Mon nom vous dit quelque chose ? Ne vous souvient-il pas de m'avoir rencontrée chez les Schwob, dans leur appart surchauffé plein de plantes carnivores et de peaux de bêtes ? Je vous avait dit alors que mon rêve était d'écrire un journal qui s'autodétruirait à chaque lunaison. Je vois que mon idée à fait un petit feuillu, mais je ne vous réclame pas de royalties vu que la lune vient d'effacer tout ce qui précède

Ecrit par : Monelle | 14.02.2006

Tu causes bien, catimini, mais regarde un peu mieux dans mon miroir: tu crois vraiment que tu n'as pas de visage ?

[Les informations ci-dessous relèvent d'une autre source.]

/-- Write bytes stripe by stripe: a stripe that stops is not written, the others are (R321). None when one must wait, for a
page exchange or a zeroed frame (R336, R339). -/
def hostWrite (side : Side) (p : Fin 16) (a : Nat) (bytes : List Byte) : List (Nat × Nat) → State → Option (State × Nat)
  | [], s => some (s, 0)
  | st :: rest, s =>
    let one : Op Unit := do
      awaitPages p st.1 st.2
      awaitFrame p st.1
      writeStripe side p st.1 ((bytes.drop (st.1 - a)).take st.2)
    match Op.exec one s with
    | (.ok _, s) => hostWrite side p a bytes rest s
    | (.error t, s) =>
      if t.waits then none
      else (hostWrite side p a bytes rest s).map (fun r => (r.1, stopStatus t))

/-- Read granule by granule up to the first that cannot be had: the bytes, whether all came, and the state. -/
def hostGranules (side : Side) (id ofs a : Nat) : List (Nat × Nat) → State → List Byte × Bool × State
  | [], s => ([], true, s)
  | g :: rest, s =>
    let one : Op (List Byte) := do
      let d ← readGranule id (g.1 / 32 * 32) (a + (g.1 - ofs))
      crossed s (crossIn side (dieOf id ofs) (a + (g.1 - ofs))) d
    match Op.exec one s with
    | (.ok d, s) =>
      let r := hostGranules side id ofs a rest s
      ((d.drop (g.1 % 32)).take g.2 ++ r.1, r.2)
    | (.error _, s) => ([], false, s)

/-- Read bytes stripe by stripe up to the first granule that cannot be had. -/
def hostRead (side : Side) (p : Fin 16) : List (Nat × Nat) → State → List Byte × Bool × State
  | [], s => ([], true, s)
  | st :: rest, s =>
    let here := match locate (s.part p).mem st.1 with
      | .frame id ofs =>
        hostGranules side id ofs st.1 (granules ofs st.2) (countPage (countAccess s id ofs false true st.2) p st.1)
      | _ => (List.replicate st.2 0#8, true, s)
    if here.2.1 then
      let r := hostRead side p rest here.2.2
      (here.1 ++ r.1, r.2)
    else here

/-- A frame of a host WRITE is placed (R364): its status, or none where it must wait. The extension holds the address at bytes
0 to 5 and the partition at byte 6 (Table 14-6). -/
def placeWrite (s : State) (n : Fin 64) (m : RxMsg) : Option (State × Nat) :=
  let l := linkGet s (.sess n)
  let a := leAt m.ext 0 6
  let part := leAt m.ext 6 1
  let bytes := m.payload.flatten
  if mgmtOnly s l.port then some (s, 1) else
  match hostStatus s l.level part a bytes.length true with
  | 0 => hostWrite (.io (portDie l.port)) (Fin.ofNat 16 part) a bytes (stripes a bytes.length) s
  | st => some (s, st)

/-- Largest length of a READ or a DUMP_READ in granules. -/
def readMax : Nat := 2 ^ 20

/-- A host READ: READ_DATA frames, then VERB_STATUS (R321, R368). -/
def hostReadVerb (s : State) (n : Fin 64) (v : PartialMsg) : State :=
  let e := Endpoint.sess n
  let a := leAt v.ext 0 6
  let part := leAt v.ext 6 1
  let len := leAt v.ext 8 4
  if len = 0 ∨ readMax < len then sendStatus s e v.psn 9 else
  match hostStatus s (linkGet s e).level part a (32 * len) false with
  | 0 =>
    let r := hostRead (.io (portDie (linkGet s e).port)) (Fin.ofNat 16 part) (stripes a (32 * len)) s
    let s := r.2.2
    let s := if r.1 = [] then s else sendGranules s e 0x12 (fun o => leBytes 6 (a + o)) r.1
    sendStatus s e v.psn (if r.2.1 then 0 else 0xD)
  | st => sendStatus s e v.psn st

/-- A host SIGNAL (R98, R99): applied, or answered with the rejection code. -/
def hostSignal (s : State) (n : Fin 64) (v : PartialMsg) : State :=
  let e := Endpoint.sess n
  let l := linkGet s e
  let part := leAt v.ext 3 1
  let rso := leAt v.ext 0 2
  let other := match l.level with
    | .tenant p => decide (p.val ≠ part)
    | _ => false
  let st := if other then 1 else if 2 < leAt v.ext 2 1 then 9 else signalStatus s part rso
  let s := if st = 0 then applyRemote s rso (leAt v.ext 2 1) (leAt v.ext 4 4) else s
  sendStatus s e v.psn st

/-! ### The verbs of a session (Table 14-6) -/

/-- DUMP_READ (R464). -/
def dumpReadVerb (s : State) (n : Fin 64) (v : PartialMsg) : State :=
  let e := Endpoint.sess n
  let ofs := 256 * leAt v.ext 0 4
  let len := leAt v.ext 4 4
  if s.dump.held.isNone then sendStatus s e v.psn 4
  else if len = 0 ∨ readMax < len then sendStatus s e v.psn 9
  else if s.dump.len < ofs + 32 * len then sendStatus s e v.psn 8
  else
    sendStatus (sendGranules s e 0x12 (fun o => leBytes 6 (ofs + o)) (Sparse.getRun 0#8 s.dump.data ofs (32 * len))) e v.psn 0

/-- The verb comes from a sender that Table 14-6 does not name for it. -/
def verbDenied (s : State) (n : Fin 64) (v : PartialMsg) : Bool :=
  let l := linkGet s (.sess n)
  let owner := l.level = .owner
  let of_ := fun (part : Nat) => match l.level with
    | .tenant p => decide (p.val = part)
    | _ => owner
  let record := leAt v.payload.flatten 0 1
  match v.op with
  | 0x10 => mgmtOnly s l.port | 0x11 => mgmtOnly s l.port | 0x13 => mgmtOnly s l.port
  | 0x20 => false | 0x21 => false | 0x23 => false
  | 0x24 => !owner | 0x30 => !owner | 0x34 => !owner
  | 0x25 => !of_ record | 0x26 => !of_ record | 0x31 => !of_ record
  | 0x32 => !of_ (leAt v.ext 0 1) | 0x33 => !of_ (leAt v.ext 0 1)
  | _ => true

/-- A mask of R396 under the session's key. -/
def hideMask (key : List Byte) (label : String) (psn : Nat) : List Byte := hmac384 key (ascii label ++ leBytes 4 psn)

/-- A job verb on a partition goes to its intake, a record that breaks its table too (R44); a partition number past 15 names no
intake and is BAD_RECORD at once. -/
def jobVerb (s : State) (n : Fin 64) (psn part : Nat) (j : JobVerb) : State :=
  let e := Endpoint.sess n
  let l := linkGet s e
  if part < 16 then
    verbIntake s (Fin.ofNat 16 part) { verb := j, reply := ⟨n, l.gen, psn⟩, tenant := decide (l.level ≠ .owner) }
  else sendStatus s e psn 9

/-- The job verb that a whole message spells, with its partition number; none for the other verbs. -/
def jobOf (key bytes : List Byte) (v : PartialMsg) : Option (Nat × JobVerb) :=
  let record := leAt bytes 0 1
  let target := leAt v.ext 0 1
  match v.op with
  | 0x30 => some (record, match parseAdmit bytes (hideMask key "ADMIT-CRED" v.psn) with
    | some r => .admission r
    | none => .malformed true record)
  | 0x31 => some (record, match parseLoad bytes with
    | some r => .load r
    | none => .malformed false record)
  | 0x32 => some (target, .start)
  | 0x33 => some (target, match leAt v.ext 1 1 with
    | 0 => .stop false
    | 1 => .stop true
    | _ => .malformed false target)
  | 0x34 => some (target, .release)
  | _ => none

Ecrit par : Monelle | 14.02.2006

Après le troisième avertissement, La Parque Monelle (celle qui montre tout) file au parc voir si tu y es

Ecrit par : Monelle | 14.02.2006

Le sommeil de la raison engendre des monstres, cette inquiétante gravure de Goya pourrait illustrer votre texte que je trouve très beau
.Je suppose que les compliments vous importunent, mais je ne sais rien dire d'autre que le fond de ma pensée.

Ecrit par : horticulteur cuistre | 14.02.2006

"Les enfants abritent mes petites lampes avec leurs mains et s’enferment. Ils s’enferment chacun avec sa lampe et un miroir. Et elle suffit pour leur montrer leur image dans le miroir."